Fall 2023 - 61330 - PA 397 - Introduction to Empirical Methods (Calculus-Based Section)

Introduction to Empirical Methods (Calculus-Based Section)


 Introduction to Empirical Methods (Calculus-Based Section) 

Scope and Objectives 

IEM covers a wide range of quantitative reasoning processes pertinent to policy analysis and management. This section of IEM is taught with differential calculus—no need to know integral calculus at all. Expected calculus proficiency is at the level of solid conceptual understanding up to multivariate differentiation. Rustiness in mechanics is not a concern. Refresher materials will be available upon registration. 

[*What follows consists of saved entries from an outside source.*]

/-- The base, the conversion byte and the alignment are checked first (R29, R147). -/
def VecIn.checked (x : VecIn) (go : Except MemErr Device) : Except MemErr Device :=
  let va := x.arg64 2
  if !convOk ((x.arg 1).toNat % 256) then .error vecIllegal
  else if fmtBits x.fmt % 8 = 0 ∧ va % (fmtBits x.fmt / 8) ≠ 0 then .error (vecMisaligned va)
  else go

/-- An element as a load widens it (R147). The scale of an MX element is that of its index in the instruction, i / 32, also where
elements lie a stride apart, for which the spec names none (DESIGN CHOICE, log 100). -/
def VecIn.widen (x : VecIn) (d : Device) (i bits : Nat) : Except MemErr Word :=
  match x.fmt with
  | 0x00 => .ok (BitVec.ofNat 32 bits)
  | 0x01 => .ok (BitVec.ofNat 32 bits)
  | 0x02 => .ok (BitVec.ofNat 32 bits)
  | 0x07 => .ok (BitVec.ofInt 32 (signed 8 bits))
  | 0x08 => .ok (BitVec.ofNat 32 bits)
  | f =>
    if isMx f then do
      let sc ← x.nat d 1 (x.arg64 4 + i / 32)
      pure (ofNum (mxNum f bits sc))
    else .ok (ofNum (elemNum f bits))

/-- A load of the active elements, `stride` elements apart. -/
def VecIn.load (x : VecIn) (stride : Nat) (d : Device) : Except MemErr Device :=
  x.checked do
    let xs ← x.active.mapM fun i => do
      let w ← x.bits d (x.arg64 2) (i * stride * fmtBits x.fmt)
      let v ← x.widen d i w
      pure (i, v)
    pure (d.updVe x.die x.k fun e => e.put x.body.vd xs)

/-- The rounding mode of element `i` of a store (R153). -/
def VecIn.rnd (x : VecIn) (i : Nat) : Rnd :=
  convRnd ((x.arg 1).toNat % 256) (cb10 x.seed (x.arg 6) (x.arg 7) (x.arg64 8 + i))

/-- The value of element `i` in a block of a store: an inactive one counts +0. -/
def VecIn.blockNum (x : VecIn) (i : Nat) : Num := if x.eng.mbit x.body.vm i then toNum (x.eng.elem x.body.va i) else numZero

/-- The scales of an MX store, and the code of each element (R31, R45). -/
def VecIn.mxCodes (x : VecIn) : List Nat × List Nat :=
  mxRow x.fmt x.rnd (x.n + 1) 0 ((List.range x.n).map x.blockNum)

/-- The code of an element that is not MX; a raw byte of more than 8 bits is free (log 50). Registers carry no type, and an INT8 store
takes the element as an s32 (DESIGN CHOICE, log 100). -/
def VecIn.code (x : VecIn) (i : Nat) : Nat :=
  let w := x.eng.elem x.body.va i
  match x.fmt with
  | 0x01 => w.toNat
  | 0x02 => w.toNat
  | 0x07 => convert 0x07 (x.rnd i) (convSat ((x.arg 1).toNat % 256)) (ofSigned w.toInt 0)
  | 0x08 => if w.toNat < 256 then w.toNat else (Config.freeNarrow w).toNat
  | f => convert f (x.rnd i) (convSat ((x.arg 1).toNat % 256)) (toNum w)

/-- A store of the active elements, `stride` elements apart, in increasing index. -/
def VecIn.save (x : VecIn) (stride : Nat) (d : Device) : Except MemErr Device :=
  x.checked do
    let mx := if isMx x.fmt then x.mxCodes else ([], [])
    let d1 ← x.active.foldlM (fun d i =>
      x.putBits d (x.arg64 2) (i * stride * fmtBits x.fmt) (if isMx x.fmt then mx.2.getD i 0 else x.code i)) d
    (mx.1.zipIdx.filter fun b => x.active.any fun i => i / 32 == b.2).foldlM (fun d b =>
      x.store d (x.arg64 4 + b.2) [BitVec.ofNat 8 b.1]) d1

/-- Does a store draw random words: a stochastic conversion to a narrower format? -/
def storeDraws (conv fmt : Nat) : Bool := stochastic conv && !fmts32.contains fmt && fmt != 0x08

/-- Does the store? -/
def VecIn.draws (x : VecIn) : Bool := storeDraws ((x.arg 1).toNat % 256) x.fmt

/-- VEC_LD. -/
def execVecLd (v : VecArgs) (s : State) : Out := onCode (.vecLd v) (vec 0x48 ⟨10, vecFmts, fun _ => false, fun x => x.load 1⟩ v) s
/-- VEC_ST. -/
def execVecSt (v : VecArgs) (s : State) : Out := onCode (.vecSt v) (vec 0x49 ⟨10, vecFmts, VecIn.draws, fun x => x.save 1⟩ v) s
/-- VEC_LDS. -/
def execVecLds (v : VecArgs) (s : State) : Out :=
  onCode (.vecLds v) (vec 0x4a ⟨11, vecFmts, fun _ => false, fun x => x.load (x.arg 10).toNat⟩ v) s
/-- VEC_STS. -/
def execVecSts (v : VecArgs) (s : State) : Out :=
  onCode (.vecSts v) (vec 0x4b ⟨11, vecFmts, VecIn.draws, fun x => x.save (x.arg 10).toNat⟩ v) s

/-- The address of a gathered or scattered element: the index counts elements. -/
def VecIn.indexed (x : VecIn) (i : Nat) : Nat := x.arg64 2 + 4 * (x.eng.elem x.body.vb i).toNat

/-- The base of a gather or scatter is aligned to its elements (R147). -/
def VecIn.aligned4 (x : VecIn) (go : Except MemErr Device) : Except MemErr Device :=
  if x.arg64 2 % 4 ≠ 0 then .error (vecMisaligned (x.arg64 2)) else go

/-- VEC_GATHER's operation. -/
def vecGather : VecOp :=
  ⟨4, fmts32, fun _ => false, fun x d => x.aligned4 do
    let xs ← x.active.mapM fun i => do
      let w ← x.nat d 4 (x.indexed i)
      pure (i, BitVec.ofNat 32 w)
    pure (d.updVe x.die x.k fun e => e.put x.body.vd xs)⟩

/-- VEC_SCATTER's operation: the highest index writes last. -/
def vecScatter : VecOp :=
  ⟨4, fmts32, fun _ => false, fun x d => x.aligned4
    (x.active.foldlM (fun d i => x.store d (x.indexed i) (leBytes 4 (x.eng.elem x.body.va i).toNat)) d)⟩

/-- VEC_GATHER. -/
def execVecGather (v : VecArgs) (s : State) : Out := onCode (.vecGather v) (vec 0x4c vecGather v) s
/-- VEC_SCATTER. -/
def execVecScatter (v : VecArgs) (s : State) : Out := onCode (.vecScatter v) (vec 0x4d vecScatter v) s

/-- A conversion between FP32, s32 and u32; a NaN becomes the canonical NaN (R23). From FP32 to an integer it rounds to nearest even,
saturates, and gives 0 for a NaN, and between s32 and u32 it keeps the bits: the spec states none of these (DESIGN CHOICE,
log 100). -/
def cvtWord (dst src : Nat) (w : Word) : Word :=
  match dst, src with
  | 0x00, 0x01 => Fp.ofS32 w
  | 0x00, 0x02 => Fp.ofU32 w
  | 0x01, 0x00 => Fp.toS32 .nearest w
  | 0x02, 0x00 => Fp.toU32 .nearest w
  | 0x00, 0x00 => ofNum (toNum w)
  | _, _ => w

/-- VEC_CVT's operation: the source format is an operand. -/
def vecCvt : VecOp :=
  ⟨2, fmts32, fun _ => false, fun x d =>
    if !fmts32.contains (x.arg 1).toNat then .error vecIllegal
    else .ok (x.map (fun i => cvtWord x.fmt (x.arg 1).toNat (x.eng.elem x.body.va i)) d)⟩

/-- VEC_CVT. -/
def execVecCvt (v : VecArgs) (s : State) : Out := onCode (.vecCvt v) (vec 0x50 vecCvt v) s

end Sys2Proof.Machine
end

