-- ==== Sys2Proof/Machine/Slices.lean ====
section
/-! DEFINITION. Slices and the power settings of management (R11, R226, R228, R236, R279 to R281, R374, R378, R406). -/

namespace Sys2Proof.Machine

/-! ### Parameters (R279, R280, R374) -/

/-- Is every parameter in its range (R279)? -/
def sliceParamsOk (p : SliceParams) : Bool :=
  !p.dies.isEmpty && p.dies.all (fun d => decide (d < Config.laneDies)) && decide (p.dies.Nodup) &&
    decide (p.bw.length = Config.stackCount) && p.bw.all (fun b => decide (b ≤ 64)) &&
    decide (1 ≤ p.fabWeight ∧ p.fabWeight ≤ 16 ∧ p.ringShare ≤ 256 ∧ p.floorW ≤ 10400)

/-- The other slices of the part. -/
def Device.others (d : Device) (i : Nat) : List Slice :=
  ((List.range Config.sliceCount).filter fun j => j != i && (d.slice j).exists?).map d.slice

/-- Do the shares stay within the part's (R280)? -/
def Device.sharesFit (d : Device) (i : Nat) (p : SliceParams) : Bool :=
  allBelow Config.stackCount (fun k =>
    decide (p.bw.getD k 0 + ((d.others i).map fun s => s.bw.getD k 0).sum ≤ 64)) &&
    decide (p.ringShare + ((d.others i).map Slice.ringShare).sum ≤ 256)

/-- Is a set of power settings one that R374 allows: the cap's range, each slice cap at or above its floor, and the sum
of the floors within the budget? -/
def powerOk (cap : Nat) (caps floors : FMap Nat) : Bool :=
  let sum := (floors.map Prod.snd).sum
  decide (3000 ≤ cap ∧ cap ≤ Config.ratedW) &&
    caps.all (fun e => decide (e.2 = 0 ∨ FMap.get 0 floors e.1 ≤ e.2)) &&
    decide (sum ≤ 7200 ∧ 100 * sum + 238000 ≤ 94 * cap)

/-- Is a slice named by a context that is not FREE and not in teardown (R280, R326)? -/
def Device.named (d : Device) (i : Nat) : Bool :=
  d.hub.ctxs.any fun e => e.2.live && (e.2.home == i || e.2.resv == some i)

/-- The checks that a slice's parameters must pass for INVALID not to be answered (R279, R280, R374). -/
def sliceFits (s : State) (i : Nat) (p : SliceParams) : Bool :=
  decide (i < Config.sliceCount) && sliceParamsOk p && s.dev.sharesFit i p &&
    powerOk s.plat.pow.moduleCap s.plat.pow.sliceCap (FMap.set 0 s.plat.pow.sliceFloor i p.floorW)

/-- Is a die of the parameters in another slice? -/
def Device.dieTaken (d : Device) (i : Nat) (p : SliceParams) : Bool :=
  p.dies.any fun x => (d.sliceOf x).any fun j => j != i

/-! ### Create, change, destroy -/

/-- A slice with its parameters, about to start (R406). -/
def Slice.take (x : Slice) (p : SliceParams) : Slice :=
  { x with
    blk := { x.blk with st := .starting, en := true }, reserved := p.reserved, dies := p.dies, bw := p.bw
    fabWeight := p.fabWeight, ringShare := p.ringShare, core := p.core, next := Option.none }

/-- A slice takes parameters, and its power floor with them; the PLL of a die runs again where the slice is RESERVED (R374, R378). -/
def State.takeSlice (s : State) (i : Nat) (p : SliceParams) : State :=
  (s.mapDev fun d => d.updSlice i fun x => x.take p).mapPow fun w =>
    { w with
      sliceFloor := FMap.set 0 w.sliceFloor i p.floorW
      dieLevel := w.dieLevel.map fun e => if p.reserved && p.dies.contains e.1 && e.2 == 2 then (e.1, 1) else e }

/-- SLICE_CREATE: the part leaves sleep; the slice's dies power up (R279, R381). -/
def sliceCreate (i : Nat) (p : SliceParams) (s : State) : Except MgmtCode (State × MgmtData) :=
  if (s.dev.slice i).exists? || s.dev.dieTaken i p then .error .state
  else if !sliceFits s i p then .error .invalid
  else done (s.leaveSleep.takeSlice i p)

/-- SLICE_CREATE. -/
def execSliceCreate (sid slice : Nat) (p : SliceParams) (s : State) : Out :=
  onState (mgmt 0x20 sid false (sliceCreate slice p)) s

/-- Dies that leave a stopping slice. -/
def Slice.leaving (x : Slice) : List Nat :=
  match x.next with
  | .none => x.dies
  | .some p => x.dies.filter fun d => !p.dies.contains d

/-- A stopping slice from which every leaving die has gone is written and starts again, or is no slice any more. Its
wrej bit and, under SLICE_CHANGE, its pins stand (R228, R406). -/
def State.settleSlice (s : State) (i : Nat) : State :=
  let x := s.dev.slice i
  if x.blk.st != .stopping || !x.leaving.isEmpty then s
  else match x.next with
    | some p => s.takeSlice i p
    | none =>
      (s.mapDev fun d => d.setSlice i { Slice.none with blk := { Slice.none.blk with wrej := x.blk.wrej } }).mapPow
        fun w => { w with
          sliceFloor := FMap.set 0 w.sliceFloor i 0, sliceCap := FMap.set 0 w.sliceCap i 0
          sliceGrant := FMap.set 0 w.sliceGrant i 0, sliceDrawn := FMap.set 0 w.sliceDrawn i 0
          throttled := FMap.set false w.throttled i false }

/-- The die caches of dies that leave begin to write back (R226, R242). -/
def Device.flushMarks (d : Device) (dies : List Nat) : Device :=
  dies.foldl (fun d i => d.updDie i fun b => { b with flushing := true }) d

/-- A slice begins to stop. -/
def State.stopSlice (s : State) (i : Nat) (next : Option SliceParams) : State :=
  let s1 := s.mapDev fun d =>
    d.updSlice i fun x => { x with blk := { x.blk with st := .stopping, en := next.isSome }, next := next }
  (s1.mapDev fun d => d.flushMarks (d.slice i).leaving).settleSlice i

/-- SLICE_CHANGE: through STOPPING and OFF, written, and started again (R406). -/
def sliceChange (i : Nat) (p : SliceParams) (s : State) : Except MgmtCode (State × MgmtData) :=
  if !(s.dev.slice i).exists? || s.dev.named i || s.dev.dieTaken i p then .error .state
  else if !sliceFits s i p then .error .invalid
  else done (s.leaveSleep.stopSlice i (some p))

/-- SLICE_CHANGE. -/
def execSliceChange (sid slice : Nat) (p : SliceParams) (s : State) : Out :=
  onState (mgmt 0x21 sid false (sliceChange slice p)) s

/-- SLICE_DESTROY: its dies flush and are power-gated (R226, R378). -/
def sliceDestroy (i : Nat) (s : State) : Except MgmtCode (State × MgmtData) :=
  if !(s.dev.slice i).exists? || s.dev.named i then .error .state else done (s.stopSlice i none)

/-- SLICE_DESTROY. -/
def execSliceDestroy (sid slice : Nat) (s : State) : Out := onState (mgmt 0x22 sid false (sliceDestroy slice)) s

/-- The die cache of a die writes every dirty line back and is empty (R226). -/
def Mem.flushDie (m : Mem) (die : Nat) : Mem :=
  let m1 := (m.lines.filter fun x => x.die == die).foldl Mem.writeBack m
  { m1 with
    lines := m1.lines.filter fun x => x.die != die, misses := m1.misses.filter fun x => x.die != die
    near := m1.near.filter fun x => x.die != die, trackers := m1.trackers.filter fun t => t.die != die }

/-- Contexts for which a die holds or awaits prefetched lines that have served nothing. -/
def Device.prefsOf (d : Device) (die : Nat) : List Nat :=
  (d.mem.lines.filter fun x => x.die == die).filterMap DLine.pref ++
    (d.mem.near.filter fun x => x.die == die).filterMap NearLine.pref ++
    ((d.mem.misses.filter fun x => x.die == die && x.pref).map Miss.ctx) ++
    (List.range Config.coresPerDie).flatMap fun c => (d.core die c).lines.filterMap CLine.pref

/-- The caches of a die are flushed; prefetched lines that go unused count (R226, R241). -/
def Device.flushDie (d : Device) (die : Nat) : Device :=
  ((d.prefsOf die).foldl (fun d c => d.count c 95 1) d).mapMem fun m => m.flushDie die

/-- A block of a die that loses power. -/
def Blk.powerDown (b : Blk) : Blk := { b with st := .off }

/-- A lane die loses power: its blocks read OFF and hold their enables and settings; the rest of its state is gone
(R378, R380). -/
def Device.gateDie (d : Device) (i : Nat) : Device :=
  let d1 := d.updDie i fun b => { b with
    ve := b.ve.powerDown, txb := b.txb.powerDown, collie := b.collie.powerDown, dcache := b.dcache.powerDown
    retr := b.retr.powerDown, rng := b.rng.powerDown, flushing := false, rngLast := 7, rngWait := 0 }
  let d2 := (List.range 8).foldl (fun d k =>
    (d.updRe i k fun r => { RowEng.reset with
      blk := r.blk.powerDown, bad := r.bad, stealIn := r.stealIn, stealOut := r.stealOut, split := r.split }).updVe i k
        fun _ => VecEng.reset) d1
  (List.range 16).foldl (fun d c => d.updCore i c fun _ => CoreSt.reset) d2

/-- DIE_CACHE_FLUSH_DONE: a die that leaves its slice is power-gated (R226, R378). -/
def dieCacheFlushDone (die : Nat) (s : State) : State :=
  match s.dev.sliceOf die with
  | none => s
  | some i =>
    let x := s.dev.slice i
    if x.blk.st = .stopping && x.leaving.contains die then
      let s1 := s.mapDev fun d => ((d.flushDie die).gateDie die).updSlice i fun x =>
        { x with dies := x.dies.filter (· != die) }
      let s2 := s1.mapPow fun p => { p with
        dieLevel := FMap.set 3 p.dieLevel die 3, gated := p.gated.filter fun e => e.1 / 64 != die
        dieDemand := FMap.set 0 p.dieDemand die 0, dieGrant := FMap.set 0 p.dieGrant die 0 }
      s2.settleSlice i
    else s

/-- DIE_CACHE_FLUSH_DONE. -/
def execDieCacheFlushDone (die : Nat) (s : State) : Out := onState (fun s => (dieCacheFlushDone die s).answerSlice) s

/-! ### Power settings (R374) -/

/-- PWR_SET: the module cap, slice caps and floors in W; whole or not at all. -/
def pwrSet (capW : Option Nat) (caps floors : List (Nat × Nat)) (s : State) : Except MgmtCode (State × MgmtData) :=
  let p := s.plat.pow
  let put := fun (t : FMap Nat) (xs : List (Nat × Nat)) => xs.foldl (fun t e => FMap.set 0 t e.1 e.2) t
  let c := capW.getD p.moduleCap
  let t := put p.sliceCap caps
  let f := put p.sliceFloor floors
  if (caps ++ floors).all (fun e => decide (e.1 < Config.sliceCount)) && powerOk c t f then
    done (s.mapPow fun p => { p with moduleCap := c, sliceCap := t, sliceFloor := f })
  else .error .invalid

/-- PWR_SET. -/
def execPwrSet (sid : Nat) (capW : Option Nat) (caps floors : List (Nat × Nat)) (s : State) : Out :=
  onState (mgmt 0x30 sid false (pwrSet capW caps floors)) s

end Sys2Proof.Machine
end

The primary focus in this section is analytic thinking and articulation skills through rigorous conceptual reasoning in policy decisions. The mathematical and statistical techniques acquired through this thinking-and-articulation process constitute a secondary learning objective—they are beneficial side-products, not the main feature. Students who define quantitative skills as “knowing software for number crunching” will be disappointed. This section does not emphasize use of software. Nor is “calculating the correct answer” important. Structure of Content 

This course begins with views on the philosophy of science, followed by five topics: 

  • • Developing perspectives on the role of quantitative analysis in democratic politics 
  • • Modeling policy choices through constrained optimization 
  • • Making decisions in environments of uncertainty and risk 
  • • Guessing truth with bivariate statistical design 
  • • Modeling reality with multivariate regression models 


Learning Experiences 

This class uses a reverse-classroom format. Class members are expected to do brief readings before each class and complete preparatory problems before half of the classes. Classroom discourses are about discovering insights from readings, based on axiomatic derivations and applications to harder policy examples. Also, class members are asked to develop a daily news-reading habit, along with the following learning experiences: 

  • • Individual-based & time-limited problem-solving twice in the semester 
  • • Final assessment in the form of oral interview 



Abstention from note-taking in class is requested. In exchange the instructor will provide notes after each weekly class session.